Of the lines below, write out exactly those from the line with "(s.boot.hostfeed = true → s.boot.running = true → s.boot.state" through the line with "answered s with", both included, and skip the rest.
--- SOURCE DATA Enclosed Below ---
-- ==== Sys2Proof/Machine/Regs.lean ====
section
/-! DEFINITION. Writes and reads through the control port (R10–R12, R74, R352, R353, R363, R377–R380), and the commands that
are register accesses. -/

namespace Sys2Proof.Machine

/-! ## Access codes (R12) -/

/-- A write-1-to-clear register: bits of `m` written as 1 are cleared. -/
def w1c (old d m : Word) : Word := old &&& ~~~(d &&& m)

/-- Bit 31 of a capture is VALID, write 1 to clear. -/
def clrValid (old d : Word) : Word := w1c old d 0x80000000

/-- A flag cleared by a 1 at bit `i`. -/
def clrBit (f : Bool) (d : Word) (i : Nat) : Bool := f && !bit d i

/-- The four flags of a status word at bits [31:28]. -/
def clrFlags (f : BitVec 4) (d : Word) : BitVec 4 := f &&& ~~~(BitVec.ofNat 4 (fld d 31 28))

/-- The bytes of a word that a strobe selects are replaced. -/
def mergeStrb (old d : Word) (strb : BitVec 4) : Word :=
  let b := fun (i : Nat) => if bit strb i then fld d (8 * i + 7) (8 * i) else fld old (8 * i + 7) (8 * i)
  atN (b 0) 0 ||| atN (b 1) 8 ||| atN (b 2) 16 ||| atN (b 3) 24

/-! ## Tile registers -/

/-- `TL_CTRL`: RUN starts the program at START_PC unless it runs; STOP, which also stands for both, stops issue at the next
boundary (R75, R78). -/
def tileCtrl (x : Tile) (d : Word) : Tile :=
  let x := { x with ringStreams := BitVec.ofNat 4 (fld d 19 16), startPc := BitVec.ofNat 10 (fld d 9 0) }
  if bit d 30 then (if x.seq = .running then { x with stopping := true } else x)
  else if bit d 31 && decide (x.seq ≠ .running) then
    { x with seq := .running, pc := x.startPc.toNat, stopping := false, fetched := none }
  else x

/-- A seed write sets all 128 generators (R154). -/
def seedTile (x : Tile) (d : Word) : Tile :=
  let v := BitVec.ofNat 16 d.toNat
  { x with srSeed := v, lfsr := (List.range 128).map (lfsrSeed v) }

/-- A whole-word write of a tile register that is no half of a pair. -/
def writeTileReg (x : Tile) (r : TileReg) (d : Word) : Tile :=
  match r with
  | .ctrl => tileCtrl x d
  | .fault => { x with fault := clrValid x.fault d }
  | .walkErr => { x with walkErr := clrValid x.walkErr d }
  | .stgSlice b => if b then { x with sliceB := d } else { x with sliceA := d }
  | .stgCtrl => if bit d 31 then stgApply x else x
  | .stgStatus => { x with stgBadsum := clrBit x.stgBadsum d 30 }
  | .srSeed => seedTile x d
  | .calCtrl => { x with calCtrl := d &&& 0xC000001F }
  | .calSatThr => { x with calSatThr := d }
  | .calFlushThr => { x with calFlushThr := d }
  | .calStatus => { x with calStatus := w1c x.calStatus d 0xFFFFFFFF }
  | .calSat n => { x with calSat := Tab.set x.calSat 0 n d }
  | .calFlush n => { x with calFlush := Tab.set x.calFlush 0 n d }
  | .scaleErr => { x with scaleErr := clrValid x.scaleErr d }
  | .lateCtrl => { x with lateCtrl := d &&& 0x8000FFFF }
  | .late => { x with late := clrValid x.late d }
  | .lateMax => { x with lateMax := d &&& 0xFFFF }
  | .prio => { x with prio := d }
  | .admission => { x with admitReg := clrValid x.admitReg d }
  | .bxErr => { x with bxErr := clrValid x.bxErr d }
  | .bxUnder => { x with bxUnder := d }
  | .bxEsc => { x with bxEsc := d }
  | .status | .faultCount | .g _ _ | .walkErrAddr _ | .walkErrCount | .stgActive _ | .calOcc | .scaleErrBlock
  | .scaleErrCount | .lateCount | .slack _ | .refuseCount | .jrnl | .imem _ | .tdt _ | .odt _ | .wpm _ | .bxErrEntry _
  | .bxErrBlock | .bxErrCount | .unlisted => x

/-- The word of a tile's memories that the scrubber's place names. -/
def TileReg.holds (r : TileReg) (p : ScrubLoc) : Bool :=
  match r, p with
  | .imem w, .imem _ v | .tdt w, .tdt _ v | .odt w, .odt _ v | .wpm w, .wpm _ v => decide (w = v)
  | _, _ => false
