/-- Host feed: a word written to GH_BOOT_FEED is taken at once while the header is awaited; while the sequencer is busy the write is
not answered, and holds the accesses that come after it, until the sequencer takes the word (that the port is busy meanwhile is the
model's reading, log 117); without host feed, or once boot has ended, it is ignored. -/
def Sys2Proof.Claims.FeedHolds : Prop :=
  ∀ s : State,
    (∀ w, Reaches s 0x108 .bootFeed →
      (s.boot.hostfeed = true → s.boot.running = true → s.boot.state = 3 → s.boot.entries = [] → s.boot.feed.length < 8 →
        s.boot.held = [] →
        exec (.ghBootFeed w) s = .next { answered s with boot := { s.boot with feed := s.boot.feed ++ [w] } })
      ∧ (s.boot.hostfeed = true → s.boot.running = true → (s.boot.state ≠ 3 ∧ s.boot.state ≠ 4) ∨ s.boot.entries ≠ [] →
        exec (.ghBootFeed w) s = .next { s with
          boot := { s.boot with held := s.boot.held ++ [w] }, cp := { s.cp with busy := true } })
      ∧ (s.boot.hostfeed = false ∨ s.boot.running = false → s.boot.held = [] →
        exec (.ghBootFeed w) s = .next (answered s)))
    ∧ (s.cp.busy = true → ∀ (a : BitVec 26) (d : Word) (strb : BitVec 4),
      exec (.registerWrite a d strb) s = .next { s with cp := { s.cp with waiting := s.cp.waiting ++ [.write a.toNat d strb] } }
      ∧ exec (.registerPairLoRead a) s = .next { s with cp := { s.cp with waiting := s.cp.waiting ++ [.read a.toNat] } })
    ∧ ∀ (e : BootEntry) (w : Word), bootOn s = true → s.boot.state = 4 → s.boot.entries = [e] → e.kind = 3 → s.boot.feed = [] →
      s.cp.busy = true → s.boot.held = [w] → s.cp.waiting = [] →
      exec .delay s = .next { s with
        boot := { s.boot with entries := [], sect := s.boot.sect + 1, feed := [w], held := [] }
        cp := { s.cp with busy := false, err := false } }

/-- Section words that the sequencer takes from flash, whole, and whose checks all pass. -/
def Sys2Proof.SectionGood (s : State) (ws : List Word) : Prop :=
  s.cp.busy = false ∧ sectionDue s = true ∧ s.boot.hostfeed = false ∧ s.boot.held = [] ∧ 4 ≤ ws.length ∧ secWhole ws = true
    ∧ sectionErr s ws = none

/-- The section has been read with one command, and is done: the next one is due, 16 bytes and the payload further on. -/
def Sys2Proof.SectionDone (s u : State) (ws : List Word) : Prop :=
  u.boot = { s.boot with
    feed := [], sect := s.boot.sect + 1, next := s.boot.next + 16 + secLen ws
    spi := s.boot.spi ++ [imageRead s.boot s.boot.mode.toNat s.boot.next s.boot.div] }

/-- A section that passes its checks: REGS and SEAL leave their entries for the entry commands, in order, those of SEAL once each is
found to be a write of an RWL register (that they are checked first is the model's choice, log 84); PROG, DESC and CTX
write the instruction memory, a table of the tile, and the context table from the index they name on; START puts the profile
into effect, starts the programs of its tiles and ends boot with DONE. -/
def Sys2Proof.Claims.SectionsApplied : Prop :=
  ∀ (s : State) (ws : List Word), SectionGood s ws →
    let body := secBody ws
    let t := secTarget ws
    let es := listEntries (s.boot.next + 16) body
    (secType ws = 1 → es ≠ [] → ∃ u, exec (.regs ws) s = .next u ∧ u = { s with boot := u.boot } ∧ u.boot.entries = es
      ∧ u.boot.sect = s.boot.sect ∧ u.boot.state = 4)
    ∧ (secType ws = 5 → es ≠ [] → (∀ e ∈ es, sealEntryOk s.gen e = true) →
      ∃ u, exec (.seal ws) s = .next u ∧ u = { s with boot := u.boot } ∧ u.boot.entries = es ∧ u.boot.state = 4)
    ∧ (secType ws = 5 → (∃ e ∈ es, sealEntryOk s.gen e = false) →
      ∃ u, exec (.seal ws) s = .next u ∧ u.boot.state = 6 ∧ u.boot.err = 11 ∧ u.tiles = s.tiles)
    ∧ (secType ws = 2 → coreRuns s t = true → (s.tile t).seq ≠ .running →
      ∃ u, exec (.progSection ws) s = .next u ∧ SectionDone s u ws ∧ (∀ j, j ≠ t → u.tile j = s.tile j)
        ∧ u.tile t = { s.tile t with imem := (u.tile t).imem, badWords := (u.tile t).badWords } ∧ u.spad = s.spad
        ∧ ∀ k, Tab.get (u.tile t).imem 0 k =
            if 16 * fld (wordAt body 0) 9 0 ≤ k ∧ k < 16 * fld (wordAt body 0) 9 0 + (body.length - 1) then
              wordAt body (k - 16 * fld (wordAt body 0) 9 0 + 1)
            else Tab.get (s.tile t).imem 0 k)
    ∧ (∀ (n : Nat) (mem : Tile → Tab Word), secType ws = 3 → coreRuns s t = true →
      (fld (wordAt body 0) 25 24 = 0 ∧ n = 32 ∧ mem = Tile.tdt) ∨ (fld (wordAt body 0) 25 24 = 1 ∧ n = 16 ∧ mem = Tile.odt)
        ∨ (fld (wordAt body 0) 25 24 = 2 ∧ n = 1 ∧ mem = Tile.wpm) →
      ∃ u, exec (.desc ws) s = .next u ∧ SectionDone s u ws ∧ (∀ j, j ≠ t → u.tile j = s.tile j)
        ∧ u.tile t = { s.tile t with
            tdt := (u.tile t).tdt, odt := (u.tile t).odt, wpm := (u.tile t).wpm, badWords := (u.tile t).badWords }
        ∧ u.spad = s.spad
        ∧ (n ≠ 32 → (u.tile t).tdt = (s.tile t).tdt) ∧ (n ≠ 16 → (u.tile t).odt = (s.tile t).odt)
        ∧ (n ≠ 1 → (u.tile t).wpm = (s.tile t).wpm)
        ∧ ∀ k, Tab.get (mem (u.tile t)) 0 k =
            if n * fld (wordAt body 0) 11 0 ≤ k ∧ k < n * fld (wordAt body 0) 11 0 + (body.length - 1) then
              wordAt body (k - n * fld (wordAt body 0) 11 0 + 1)
            else Tab.get (mem (s.tile t)) 0 k)
    ∧ (secType ws = 4 →
      ∃ u, exec (.ctx ws) s = .next u ∧ SectionDone s u ws ∧ u.tiles = s.tiles ∧ u.spad = s.spad
        ∧ ∀ p k, p < GenConfig.leaves s.gen → k < 16384 → Tab.get u.lodge.ctx 0 (ctxPlace p k) =
            if fld (wordAt body 0) 13 0 ≤ k ∧ k < fld (wordAt body 0) 13 0 + (body.length - 1) then
              wordAt body (k - fld (wordAt body 0) 13 0 + 1) &&& 0xC0003FFF
            else Tab.get s.lodge.ctx 0 (ctxPlace p k))
    ∧ (secType ws = 15 →
      ∃ u, exec (.start ws) s = .next u ∧ u.always.active = s.always.profile ∧ u.boot.state = 5 ∧ u.boot.running = false
        ∧ u.always.sealLog.length = s.always.sealLog.length + 8 ∧ u.spad = s.spad
        ∧ (∀ j, bit (wordAt body 0) j = false → u.tile j = s.tile j)
        ∧ ∀ k j, (runTiles (wordAt body 0))[k]? = some j → coreRuns s j = true → (s.tile j).seq ≠ .running →
            (u.tile j).seq = .running ∧ (u.tile j).pc = fld (wordAt body (k + 1)) 9 0)

/-- A section whose checksum is wrong fails boot with SCRC and applies nothing. That SCRC is checked before the fields other than LEN is
the model's choice (log 15). -/
def Sys2Proof.Claims.BadSectionFails : Prop :=
  ∀ (s : State) (ws : List Word) (c : Instr),
    (secType ws, c) ∈ [(1, Instr.regs ws), (2, .progSection ws), (3, .desc ws), (4, .ctx ws), (5, .seal ws), (15, .start ws)] →
    s.cp.busy = false → sectionDue s = true → s.boot.hostfeed = false → 4 ≤ ws.length → secWhole ws = true → lenBad ws = false →
    scrcBad ws = true →
    ∃ u, exec c s = .next u ∧ u.boot.state = 6 ∧ u.boot.err = 5 ∧ u.boot.sect = s.boot.sect ∧ u.tiles = s.tiles
      ∧ u.lodge = s.lodge ∧ u.spad = s.spad

/-- Entry `e` stands at the head of the list, with further entries behind it. -/
def Sys2Proof.EntryDue (s : State) (kind : Nat) (e : BootEntry) (rest : List BootEntry) : Prop :=
  s.cp.busy = false ∧ bootOn s = true ∧ s.boot.entries = e :: rest ∧ e.kind = kind ∧ rest ≠ []

/-- The register list: WRITE makes its write and goes on, where that is no reset of the sequencer's own domain, or fails boot with
ENTRY where no register stands at its address; POLLSET goes on when every bit of its value reads 1 and POLLCLR when every one reads
0, and else they stay; a DELAY ends. A poll that runs out of time fails boot with POLL. -/
def Sys2Proof.Claims.EntriesApplied : Prop :=
  ∀ (s : State) (e : BootEntry) (rest : List BootEntry),
    (EntryDue s 0 e rest →
      (let r := cpWrite s e.addr e.value 15 true
       r.2 = false → r.1.boot = s.boot → exec .write s = .next { r.1 with boot := { s.boot with entries := rest } })
      ∧ (regAt s.gen e.addr = none → ∃ u, exec .write s = .next u ∧ u.boot.state = 6 ∧ u.boot.err = 7
        ∧ u.boot.offset = BitVec.ofNat 32 e.offset ∧ u.tiles = s.tiles ∧ u.spad = s.spad))
    ∧ (∀ kind c, (kind, c) ∈ [(1, Instr.pollset), (2, .pollclr)] → EntryDue s kind e rest →
      let r := cpRead s e.addr
      let held := if kind = 1 then r.2.1 &&& e.value = e.value else r.2.1 &&& e.value = 0
      (r.2.2 = false → held → exec c s = .next { r.1 with boot := { r.1.boot with entries := rest } })
      ∧ (r.2.2 = false → ¬ held → exec c s = .next r.1)
      ∧ (1 < s.boot.state → ∃ u, exec .bootTimeout s = .next u ∧ u.boot.state = 6 ∧ u.boot.err = 8
        ∧ u.tiles = s.tiles))
    ∧ (EntryDue s 3 e rest → exec .delay s = .next { s with boot := { s.boot with entries := rest } })
    ∧ (∀ kind c, (kind, c) ∈ [(0, Instr.write), (1, .pollset), (2, .pollclr), (3, .delay)] → e.kind ≠ kind →
      s.cp.busy = false → s.boot.entries = e :: rest → exec c s = .next s)

/-! ## Clocks -/

/-- GO applies a PLL's settings: it is busy and not locked, its domain runs from `clk_ref`, and PLL 1 stops the timebase; PLL 1
of a valid timebase and a leaf PLL without power do not start. PLL_LOCK and LOCKFAIL end the wait: locked, or with LOCKFAIL set.
Neither changes a byte or the time. Where the clock to switch from has stopped, the wait does not end. -/
def Sys2Proof.Claims.PllsLock : Prop :=
  ∀ (s : State) (p : Nat),
    let x := s.pll p
    (∀ v, Reaches s (0x10000C + 32 * p) (.pllCtrl p) → p < 2 + GenConfig.leaves s.gen →
      (¬ (p = 1 ∧ s.pg.valid = true) → pllOff s p = false → muxStuck s p = false → ∃ u, exec (.go p v) s = .next u
        ∧ u.pll p = { x with
            lockfail := clrBit x.lockfail v 28, inUse := (x.cfg, x.frac), busy := true, lock := false, sel := decide (p = 1) }
        ∧ (∀ q, q ≠ p → u.pll q = s.pll q) ∧ u.pg = { s.pg with running := s.pg.running && decide (p ≠ 1) }
        ∧ u.tiles = s.tiles ∧ u.spad = s.spad)
      ∧ (muxStuck s p = true → pllOff s p = false → ∃ u, exec (.go p v) s = .next u
        ∧ u.pll p = { x with lockfail := clrBit x.lockfail v 28, inUse := (x.cfg, x.frac), busy := true } ∧ u.pg = s.pg)
      ∧ (p = 1 → s.pg.valid = true → ∃ u, exec (.go p v) s = .next u
        ∧ u.pll p = { x with lockfail := clrBit x.lockfail v 28 } ∧ u.pg = s.pg)
      ∧ (p ≠ 1 → pllOff s p = true → ∃ u, exec (.go p v) s = .next u
        ∧ u.pll p = { x with lockfail := clrBit x.lockfail v 28, inUse := (x.cfg, x.frac) } ∧ u.pg = s.pg))
    ∧ (x.busy = true → s.cp.busy = false → muxStuck s p = false → ∃ u, exec (.pllLock p) s = .next u ∧ u.pll p = { x with busy := false, lock := true, sel := true }
      ∧ (∀ q, q ≠ p → u.pll q = s.pll q) ∧ u.pg.time = s.pg.time ∧ u.tiles = s.tiles ∧ u.spad = s.spad)
    ∧ (x.busy = true → muxStuck s p = false → ∃ u, exec (.lockfail p) s = .next u
      ∧ u.pll p = { x with busy := false, lockfail := true, occ := satInc x.occ }
      ∧ (∀ q, q ≠ p → u.pll q = s.pll q) ∧ u.pg = s.pg ∧ u.tiles = s.tiles ∧ u.spad = s.spad)
    ∧ (x.busy = false ∨ muxStuck s p = true → (s.cp.busy = false → exec (.pllLock p) s = .next s)
      ∧ exec (.lockfail p) s = .next s)

/-- MONITOR_WINDOW of an enabled monitor: a count within its limits reports nothing; one outside them sets the monitor's FREQ
bit; a second window of zero in a row sets its STOP bit, and of the timebase's clock it leaves the counter standing. A monitor that
is disabled or suspended reports nothing and counts no window as one in a row. -/
def Sys2Proof.Claims.MonitorsReport : Prop :=
  ∀ (s : State) (k count : Nat), k < 16 →
    let w := monRange s k
    (bit w 31 = true → monSuspended s k = false →
      (fld w 7 0 ≤ count → count ≤ fld w 15 8 → count ≠ 0 → ∃ u, exec (.monitorWindow k count) s = .next u
        ∧ u = { s with cpc := { s.cpc with monZero := u.cpc.monZero } } ∧ k ∉ u.cpc.monZero)
      ∧ (count < fld w 7 0 ∨ fld w 15 8 < count → ∃ u, exec (.monitorWindow k count) s = .next u
        ∧ bit u.cpc.monStatus (16 + k) = true)
      ∧ (count = 0 → k ∈ s.cpc.monZero → ∃ u, exec (.monitorWindow k count) s = .next u
        ∧ bit u.cpc.monStatus k = true ∧ (k = 2 → u.pg.running = false)))
    ∧ (bit w 31 = false ∨ monSuspended s k = true → exec (.monitorWindow k count) s =
        .next { s with cpc := { s.cpc with monZero := s.cpc.monZero.filter (fun j => decide (j ≠ k)) } })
--- End of Enclosed SOURCE DATA ---
[SOLUTION FOR THIS EXERCISE]:
      (s.boot.hostfeed = true → s.boot.running = true → s.boot.state = 3 → s.boot.entries = [] → s.boot.feed.length < 8 →
        s.boot.held = [] →
        exec (.ghBootFeed w) s = .next { answered s with boot := { s.boot with feed := s.boot.feed ++ [w] } })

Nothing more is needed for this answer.